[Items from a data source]

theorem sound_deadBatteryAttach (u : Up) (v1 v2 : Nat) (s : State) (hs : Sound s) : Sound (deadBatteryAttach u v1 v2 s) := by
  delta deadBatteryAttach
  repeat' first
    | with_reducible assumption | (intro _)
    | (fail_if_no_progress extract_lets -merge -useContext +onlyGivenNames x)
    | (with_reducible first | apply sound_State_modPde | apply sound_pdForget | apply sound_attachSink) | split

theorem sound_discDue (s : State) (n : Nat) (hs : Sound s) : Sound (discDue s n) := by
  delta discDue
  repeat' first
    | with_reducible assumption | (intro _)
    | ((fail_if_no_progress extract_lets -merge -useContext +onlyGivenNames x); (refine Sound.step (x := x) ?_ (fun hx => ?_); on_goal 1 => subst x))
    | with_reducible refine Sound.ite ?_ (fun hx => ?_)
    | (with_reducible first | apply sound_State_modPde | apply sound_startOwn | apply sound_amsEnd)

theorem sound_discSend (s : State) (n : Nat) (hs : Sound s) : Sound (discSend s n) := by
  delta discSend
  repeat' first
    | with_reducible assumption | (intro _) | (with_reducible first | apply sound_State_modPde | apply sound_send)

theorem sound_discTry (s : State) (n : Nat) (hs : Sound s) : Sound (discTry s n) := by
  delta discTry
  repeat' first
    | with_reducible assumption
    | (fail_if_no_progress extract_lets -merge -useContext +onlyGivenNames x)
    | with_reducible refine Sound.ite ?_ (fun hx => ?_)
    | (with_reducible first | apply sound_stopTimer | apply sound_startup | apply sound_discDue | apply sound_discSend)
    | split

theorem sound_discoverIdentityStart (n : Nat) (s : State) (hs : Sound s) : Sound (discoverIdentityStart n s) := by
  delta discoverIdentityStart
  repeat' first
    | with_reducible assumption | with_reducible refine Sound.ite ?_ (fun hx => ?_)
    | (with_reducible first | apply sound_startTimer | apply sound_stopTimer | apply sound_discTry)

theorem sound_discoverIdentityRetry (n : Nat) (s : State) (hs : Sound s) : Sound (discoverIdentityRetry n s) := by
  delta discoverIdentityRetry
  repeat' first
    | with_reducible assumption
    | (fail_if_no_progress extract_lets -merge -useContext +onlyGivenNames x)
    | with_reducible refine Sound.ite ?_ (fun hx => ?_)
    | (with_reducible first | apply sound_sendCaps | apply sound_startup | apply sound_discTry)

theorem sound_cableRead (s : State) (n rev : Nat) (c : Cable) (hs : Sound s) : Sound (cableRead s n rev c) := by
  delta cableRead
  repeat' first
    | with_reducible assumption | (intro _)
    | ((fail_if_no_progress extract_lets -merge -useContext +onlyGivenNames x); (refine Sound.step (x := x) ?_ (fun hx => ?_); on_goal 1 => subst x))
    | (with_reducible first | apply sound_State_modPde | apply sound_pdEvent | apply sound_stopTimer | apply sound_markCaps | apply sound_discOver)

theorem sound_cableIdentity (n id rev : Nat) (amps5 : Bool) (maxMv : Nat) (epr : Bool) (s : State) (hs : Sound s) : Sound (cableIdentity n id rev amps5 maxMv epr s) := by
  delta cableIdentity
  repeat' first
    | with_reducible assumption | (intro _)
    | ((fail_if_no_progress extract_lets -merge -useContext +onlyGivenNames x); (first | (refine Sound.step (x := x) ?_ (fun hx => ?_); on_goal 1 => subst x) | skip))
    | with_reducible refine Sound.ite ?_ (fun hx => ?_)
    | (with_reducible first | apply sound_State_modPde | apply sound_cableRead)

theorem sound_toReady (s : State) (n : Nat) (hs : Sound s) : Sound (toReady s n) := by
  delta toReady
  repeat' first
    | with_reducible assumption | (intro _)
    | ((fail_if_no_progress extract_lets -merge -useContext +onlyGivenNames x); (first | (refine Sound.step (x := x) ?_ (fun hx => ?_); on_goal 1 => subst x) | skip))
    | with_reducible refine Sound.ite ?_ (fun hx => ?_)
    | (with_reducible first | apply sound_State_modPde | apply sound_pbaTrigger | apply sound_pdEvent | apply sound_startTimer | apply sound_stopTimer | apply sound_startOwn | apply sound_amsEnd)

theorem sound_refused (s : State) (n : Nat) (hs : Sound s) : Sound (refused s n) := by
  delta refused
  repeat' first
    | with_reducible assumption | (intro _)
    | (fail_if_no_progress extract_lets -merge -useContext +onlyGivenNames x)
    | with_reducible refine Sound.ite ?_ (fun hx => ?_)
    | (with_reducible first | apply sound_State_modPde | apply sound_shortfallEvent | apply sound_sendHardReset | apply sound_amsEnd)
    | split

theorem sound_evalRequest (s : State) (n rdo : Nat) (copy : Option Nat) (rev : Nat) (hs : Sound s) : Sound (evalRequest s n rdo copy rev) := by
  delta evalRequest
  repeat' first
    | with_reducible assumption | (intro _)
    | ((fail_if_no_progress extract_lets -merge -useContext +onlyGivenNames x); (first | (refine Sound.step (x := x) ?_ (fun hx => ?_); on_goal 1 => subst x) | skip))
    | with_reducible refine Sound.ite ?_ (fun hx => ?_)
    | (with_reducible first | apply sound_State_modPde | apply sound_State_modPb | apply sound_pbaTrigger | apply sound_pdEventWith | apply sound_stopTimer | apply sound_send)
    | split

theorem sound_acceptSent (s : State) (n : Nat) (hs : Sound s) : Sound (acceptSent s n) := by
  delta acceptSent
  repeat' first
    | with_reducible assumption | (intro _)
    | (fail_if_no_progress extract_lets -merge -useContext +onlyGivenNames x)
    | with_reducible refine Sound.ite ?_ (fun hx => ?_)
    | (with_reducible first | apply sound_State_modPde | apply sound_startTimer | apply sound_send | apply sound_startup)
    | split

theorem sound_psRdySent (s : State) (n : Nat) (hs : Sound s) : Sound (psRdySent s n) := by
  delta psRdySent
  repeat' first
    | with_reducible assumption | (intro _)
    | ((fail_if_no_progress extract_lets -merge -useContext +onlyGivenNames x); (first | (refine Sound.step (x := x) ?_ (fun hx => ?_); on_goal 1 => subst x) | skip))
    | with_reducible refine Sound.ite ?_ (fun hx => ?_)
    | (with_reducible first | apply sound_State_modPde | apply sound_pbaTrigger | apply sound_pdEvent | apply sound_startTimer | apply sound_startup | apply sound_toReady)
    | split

What the exercise asks: Return the full data, every line of it, with nothing altered.

Written response:
theorem sound_deadBatteryAttach (u : Up) (v1 v2 : Nat) (s : State) (hs : Sound s) : Sound (deadBatteryAttach u v1 v2 s) := by
  delta deadBatteryAttach
  repeat' first
    | with_reducible assumption | (intro _)
    | (fail_if_no_progress extract_lets -merge -useContext +onlyGivenNames x)
    | (with_reducible first | apply sound_State_modPde | apply sound_pdForget | apply sound_attachSink) | split

theorem sound_discDue (s : State) (n : Nat) (hs : Sound s) : Sound (discDue s n) := by
  delta discDue
  repeat' first
    | with_reducible assumption | (intro _)
    | ((fail_if_no_progress extract_lets -merge -useContext +onlyGivenNames x); (refine Sound.step (x := x) ?_ (fun hx => ?_); on_goal 1 => subst x))
    | with_reducible refine Sound.ite ?_ (fun hx => ?_)
    | (with_reducible first | apply sound_State_modPde | apply sound_startOwn | apply sound_amsEnd)

theorem sound_discSend (s : State) (n : Nat) (hs : Sound s) : Sound (discSend s n) := by
  delta discSend
  repeat' first
    | with_reducible assumption | (intro _) | (with_reducible first | apply sound_State_modPde | apply sound_send)

theorem sound_discTry (s : State) (n : Nat) (hs : Sound s) : Sound (discTry s n) := by
  delta discTry
  repeat' first
    | with_reducible assumption
    | (fail_if_no_progress extract_lets -merge -useContext +onlyGivenNames x)
    | with_reducible refine Sound.ite ?_ (fun hx => ?_)
    | (with_reducible first | apply sound_stopTimer | apply sound_startup | apply sound_discDue | apply sound_discSend)
    | split

theorem sound_discoverIdentityStart (n : Nat) (s : State) (hs : Sound s) : Sound (discoverIdentityStart n s) := by
  delta discoverIdentityStart
  repeat' first
    | with_reducible assumption | with_reducible refine Sound.ite ?_ (fun hx => ?_)
    | (with_reducible first | apply sound_startTimer | apply sound_stopTimer | apply sound_discTry)

theorem sound_discoverIdentityRetry (n : Nat) (s : State) (hs : Sound s) : Sound (discoverIdentityRetry n s) := by
  delta discoverIdentityRetry
  repeat' first
    | with_reducible assumption
    | (fail_if_no_progress extract_lets -merge -useContext +onlyGivenNames x)
    | with_reducible refine Sound.ite ?_ (fun hx => ?_)
    | (with_reducible first | apply sound_sendCaps | apply sound_startup | apply sound_discTry)

theorem sound_cableRead (s : State) (n rev : Nat) (c : Cable) (hs : Sound s) : Sound (cableRead s n rev c) := by
  delta cableRead
  repeat' first
    | with_reducible assumption | (intro _)
    | ((fail_if_no_progress extract_lets -merge -useContext +onlyGivenNames x); (refine Sound.step (x := x) ?_ (fun hx => ?_); on_goal 1 => subst x))
    | (with_reducible first | apply sound_State_modPde | apply sound_pdEvent | apply sound_stopTimer | apply sound_markCaps | apply sound_discOver)

theorem sound_cableIdentity (n id rev : Nat) (amps5 : Bool) (maxMv : Nat) (epr : Bool) (s : State) (hs : Sound s) : Sound (cableIdentity n id rev amps5 maxMv epr s) := by
  delta cableIdentity
  repeat' first
    | with_reducible assumption | (intro _)
    | ((fail_if_no_progress extract_lets -merge -useContext +onlyGivenNames x); (first | (refine Sound.step (x := x) ?_ (fun hx => ?_); on_goal 1 => subst x) | skip))
    | with_reducible refine Sound.ite ?_ (fun hx => ?_)
    | (with_reducible first | apply sound_State_modPde | apply sound_cableRead)

theorem sound_toReady (s : State) (n : Nat) (hs : Sound s) : Sound (toReady s n) := by
  delta toReady
  repeat' first
    | with_reducible assumption | (intro _)
    | ((fail_if_no_progress extract_lets -merge -useContext +onlyGivenNames x); (first | (refine Sound.step (x := x) ?_ (fun hx => ?_); on_goal 1 => subst x) | skip))
    | with_reducible refine Sound.ite ?_ (fun hx => ?_)
    | (with_reducible first | apply sound_State_modPde | apply sound_pbaTrigger | apply sound_pdEvent | apply sound_startTimer | apply sound_stopTimer | apply sound_startOwn | apply sound_amsEnd)

theorem sound_refused (s : State) (n : Nat) (hs : Sound s) : Sound (refused s n) := by
  delta refused
  repeat' first
    | with_reducible assumption | (intro _)
    | (fail_if_no_progress extract_lets -merge -useContext +onlyGivenNames x)
    | with_reducible refine Sound.ite ?_ (fun hx => ?_)
    | (with_reducible first | apply sound_State_modPde | apply sound_shortfallEvent | apply sound_sendHardReset | apply sound_amsEnd)
    | split

theorem sound_evalRequest (s : State) (n rdo : Nat) (copy : Option Nat) (rev : Nat) (hs : Sound s) : Sound (evalRequest s n rdo copy rev) := by
  delta evalRequest
  repeat' first
    | with_reducible assumption | (intro _)
    | ((fail_if_no_progress extract_lets -merge -useContext +onlyGivenNames x); (first | (refine Sound.step (x := x) ?_ (fun hx => ?_); on_goal 1 => subst x) | skip))
    | with_reducible refine Sound.ite ?_ (fun hx => ?_)
    | (with_reducible first | apply sound_State_modPde | apply sound_State_modPb | apply sound_pbaTrigger | apply sound_pdEventWith | apply sound_stopTimer | apply sound_send)
    | split

theorem sound_acceptSent (s : State) (n : Nat) (hs : Sound s) : Sound (acceptSent s n) := by
  delta acceptSent
  repeat' first
    | with_reducible assumption | (intro _)
    | (fail_if_no_progress extract_lets -merge -useContext +onlyGivenNames x)
    | with_reducible refine Sound.ite ?_ (fun hx => ?_)
    | (with_reducible first | apply sound_State_modPde | apply sound_startTimer | apply sound_send | apply sound_startup)
    | split

theorem sound_psRdySent (s : State) (n : Nat) (hs : Sound s) : Sound (psRdySent s n) := by
  delta psRdySent
  repeat' first
    | with_reducible assumption | (intro _)
    | ((fail_if_no_progress extract_lets -merge -useContext +onlyGivenNames x); (first | (refine Sound.step (x := x) ?_ (fun hx => ?_); on_goal 1 => subst x) | skip))
    | with_reducible refine Sound.ite ?_ (fun hx => ?_)
    | (with_reducible first | apply sound_State_modPde | apply sound_pbaTrigger | apply sound_pdEvent | apply sound_startTimer | apply sound_startup | apply sound_toReady)
    | split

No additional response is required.